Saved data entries
/-- The matrix role alone may not issue a load; a feature is not accepted; a register is not allocated; and a
result is on its way to `v2` under HC. -/
def rigRole : State := rig.modGroup 0 (fun g => { g with role := .matrix })
def rigHc : State := rig.modGroup 0 (fun g => { g with gsw := 0x200000, pend := [{ late none with writes := [(.vec 0 2, none)] }] })
def ldI : Instr := .ld .s32 c ⟨.v 4 .plain, .v 2 .plain, .imm 0⟩

theorem witness_RefusedInstructions :
    (∀ p ∈ [(rigRole, ldI, 1), (({ rig with featAcc := 0 } : State), .estq c ⟨.v 1 .plain, .imm 3, .none⟩, 2), (rig.modGroup 0 (fun g => { g with alloc := 8 }),
      Instr.add .s32 false c (vvv 8 0 0), 3)], let g := p.1.group p.1.cur
      p.2.1.isEvent = false ∧ g.issuePc = some 0 ∧ g.scout = false ∧ calmB p.1 = true ∧ p.1.gateCheck g p.2.1 = some p.2.2) ∧
    (let g := rigHc.group 0
     g.issuePc = some 0 ∧ g.scout = false ∧ rigHc.gateCheck g addI = none ∧ g.hc = true ∧
       (∀ m ∈ g.atMin 0, (guardUnits c m).any g.pending = false) ∧ (∀ m ∈ g.atMin 0, (g.lane m).tx = none) ∧
       0 ∈ g.active addI 0 ∧ (sources addI g (g.active addI 0) 0).any g.pending = true) := by decide +kernel

theorem witness_CanonicalKept : State.reset.Canonical ∧ rig.Canonical ∧ ∃ t, step (placed addI) = .next t := by
  refine ⟨by show Memory.wf _ = true; decide +kernel, by show Memory.wf _ = true; decide +kernel, ?_⟩
  have h : (match step (placed addI) with
    | .next _ => true
    | _ => false) = true := by decide +kernel
  split at h
  · next t ht => exact ⟨t, ht⟩
  · cases h

/-! ### Effects that the spec works out, or worked out by hand from its rules -/

/-- The state after an instruction that answers one. -/
def after (i : Instr) (s : State) : State := match exec i s with
  | .next t => t
  | _ => s
def setV (r x : Nat) (s : State) : State := s.modLane 0 0 (fun l => l.setV r (BitVec.ofNat 32 x))
/-- Register `r` of lane 0 of the current group. -/
def v0 (s : State) (r : Nat) : Nat := (((s.group 0).lane 0).vreg r).toNat

/-- R120: 2^31 − 1 plus 1 wraps, and is clamped with SAT under `.sat`; the source is the destination. -/
theorem test_add_wraps : v0 (after (.add .s32 false c ⟨.v 2 .plain, .v 2 .plain, .imm 1⟩) (setV 2 0x7FFFFFFF rig)) 2 = 0x80000000 ∧
    (let t := after (.add .s32 true c ⟨.v 2 .plain, .v 2 .plain, .imm 1⟩) (setV 2 0x7FFFFFFF rig)
     v0 t 2 = 0x7FFFFFFF ∧ (t.group 0).gsw = 32) := by decide +kernel

/-- R121: −7 divided by 2 is −3 with remainder −1. -/
theorem test_div_truncates : v0 (after (.div .s32 c ⟨.v 1 .plain, .v 2 .plain, .imm 2⟩) (setV 2 0xFFFFFFF9 rig)) 1 = 0xFFFFFFFD ∧
    v0 (after (.rem .s32 c ⟨.v 1 .plain, .v 2 .plain, .imm 2⟩) (setV 2 0xFFFFFFF9 rig)) 1 = 0xFFFFFFFF := by decide +kernel

/-- R123: a shift by the width or more gives zero, or the sign. -/
theorem test_shift_whole_width : v0 (after (.shl .s32 c ⟨.v 1 .plain, .v 2 .plain, .imm 32⟩) (setV 2 0x80000001 rig)) 1 = 0 ∧
    v0 (after (.shr .s32 c ⟨.v 1 .plain, .v 2 .plain, .imm 40⟩) (setV 2 0x80000001 rig)) 1 = 0xFFFFFFFF := by decide +kernel

/-- spec/08, the worked `fma`: v3 = v4 = 1 + 2^−23 and v9 = −1. -/
theorem test_fma_worked :
    (let t := after (.fma false .f32 .rz c ⟨.v 9 .plain, .v 3 .neg, .v 4 .plain⟩)
       (setV 9 0xBF800000 (setV 4 0x3F800001 (setV 3 0x3F800001 rig)))
     v0 t 9 = 0xC0000001 ∧ (t.group 0).gsw.getLsbD 0 = true) ∧
    (fMa .f32 .rn false 0xBF800001 0x3F800001 0xBF800000).bits = 0xC0000001 ∧
    (fMa .f32 .rd false 0xBF800001 0x3F800001 0xBF800000).bits = 0xC0000002 := by decide +kernel

/-- R50, the table of draws. -/
theorem test_draws :
    let x : Core := { avail := 2 }
    x.draw 32 = some { avail := 1, credit := 96 } ∧ { x with avail := 1, credit := 96 }.draw 32 = some { avail := 1, credit := 64 } ∧
    { x with avail := 1, credit := 64 }.draw 96 = some { avail := 0, credit := 96 } ∧
    { x with avail := 0, credit := 96 }.draw 120 = none := by decide +kernel

/-- R85, the example of a chunk: 2^24, 1, 1 and five zeros sum exactly; and R76, the scale of column 77. -/
theorem test_array_examples :
    let e := fun (n : Nat) => FVal.ofBits .f32 n
    (mmaElem ((e 0x4B800000, e 0x3F800000) :: List.replicate 2 (e 0x3F800000, e 0x3F800000) ++ List.replicate 5 (e 0, e 0)) 0).bits =
      0x4B800001 ∧
    ({ width := 32, lanes := [(13, { v := [(50, 7)] })] } : Group).scaleEntry 40 2 77 = 7 := by decide +kernel

/-- R189, the example of a spill: lane 3 of a width-16 group, with its segment at 0x3_0000_0000. -/
theorem test_spill_places : ({ width := 16, seg := 0x300000000 } : Group).stackAddr 0 3 = 0x300000018 ∧
    ({ width := 16, seg := 0x300000000 } : Group).stackAddr 1 3 = 0x300000098 := by decide +kernel

/-- spec/22, the walk worked through: a movable tile's entry, its address, and the entry it forwards by. -/
theorem test_entries_worked : Entry.read 0 0x2F2000123450000D = .leaf 0x2F2000123450000D ∧ pteMov 0x2F2000123450000D = true ∧
    leafPa 0x2F2000123450000D 0x200000040 = 0x1234500040 ∧ pteProt 0x2F2000123450000D = 1 ∧
    Entry.read 0 0x2010000040007001 = .fwd 0x400070000 := by decide +kernel

/-- R149: a byte is extended by its size; R238: the core reads what its store left, and the owning point does not. -/
theorem test_store_then_load :
    let s := after (.stRel .tem .z32 c ⟨.s 4, .s 2, .imm 112⟩) (rig.modGroup 0 (fun g => g.setS 4 0x80FF))
    s.coreByte 0 0 0x40000070 = 0xFF ∧ s.coreByte 0 0 0x40000071 = 0x80 ∧ s.ownByte 0x40000070 = 0 ∧
    ((loadUnits .s8 (.s 5) 0 [0xFF]).map Prod.snd = [0xFFFFFFFFFFFFFFFF] ∧ (loadUnits .z8 (.s 5) 0 [0xFF]).map Prod.snd = [0xFF]) := by
  decide +kernel

/-- R140: `rotu` by 1 gives lane 0 the register of the last lane. -/
theorem test_rotu : v0 (after (.xlane .rotu false c ⟨.v 1 .plain, .v 2 .plain, .imm 1⟩)
    (rig.modLane 0 15 (fun l => l.setV 2 9))) 1 = 9 := by decide +kernel

/-- R204, R62: `trap 5` parks with cause 8 and detail 0x85 at its place. -/
theorem test_trap : (((after (.trap c ⟨.none, .imm 5, .none⟩) rig).group 0).lane 3).lst = .parked ∧
    (((after (.trap c ⟨.none, .imm 5, .none⟩) rig).group 0).lane 3).cause = 0x858 := by decide +kernel

/-- R93: a step fetches and runs the instruction at the issue address. -/
theorem test_first_step : (match step (placed addI) with
    | .next t => v0 t 1 == 7 && decide (((t.group 0).lane 63).pc = 12)
    | _ => false) = true := by decide +kernel

end Sys2Proof.Tests
end

section
/-! PROOF. Integer arithmetic, products and quotients (R118 to R121): the values of integer types, the elements of a
result and its SAT flag, and from them the two statements of O1 and O2. -/

namespace Sys2Proof

/-! ### Widths (R74, R112, R118) -/

theorem IntTy.regs_eq (t : IntTy) : t.regs = 1 ∨ t.regs = 2 := by
  unfold IntTy.regs
  split
  · exact .inr rfl
  · exact .inl rfl

theorem IntTy.bits_mul_slots (t : IntTy) : t.bits * t.slots = 32 * t.regs := by cases t <;> rfl

/-- An element of a wide type fills its registers. -/
theorem IntTy.bits_of_wide {t : IntTy} (h : t.wide = true) : t.bits = 32 * t.regs := by
  revert h
  cases t <;> decide

/-! ### The values of an integer type (R73) -/

theorem IntTy.two_pow_bits (t : IntTy) : 2 ^ t.bits = 2 * 2 ^ (t.bits - 1) :=
  (mul_pow_sub_one (by cases t <;> decide) 2).symm

/-- A type has as many values as words of its width. -/
theorem IntTy.hi_eq (t : IntTy) : t.hi = t.lo + (2 ^ t.bits : Nat) - 1 := by
  rw [IntTy.hi, IntTy.lo, t.two_pow_bits]
  split <;> push_cast <;> ring

/-- A range begins at 0, or is that of two's complement. -/
theorem IntTy.lo_eq (t : IntTy) : t.lo = if t.signed then -(t.hi + 1) else 0 := by
  unfold IntTy.lo IntTy.hi
  cases t.signed <;> simp

theorem IntTy.hi_nonneg (t : IntTy) : 0 ≤ t.hi := by cases t <;> decide

theorem IntTy.val_range (t : IntTy) (x : Nat) : t.lo ≤ t.val x ∧ t.val x ≤ t.hi := by
  have hp := t.two_pow_bits
  have hx := Nat.mod_lt x (Nat.two_pow_pos t.bits)
  rw [hp] at hx
  unfold IntTy.lo IntTy.hi IntTy.val
  rw [hp]
  generalize 2 ^ (t.bits - 1) = p at *
  cases t.signed <;> simp only [Bool.true_and, Bool.false_and, Bool.false_eq_true, decide_eq_true_eq, if_true, if_false]
  · omega
  · split <;> omega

**Work to complete:** Begin at the top of the records above and quote each line exactly, ending with the line that contains "def rigRole : State".

**Reply:**
/-- The matrix role alone may not issue a load; a feature is not accepted; a register is not allocated; and a
result is on its way to `v2` under HC. -/
def rigRole : State := rig.modGroup 0 (fun g => { g with role := .matrix })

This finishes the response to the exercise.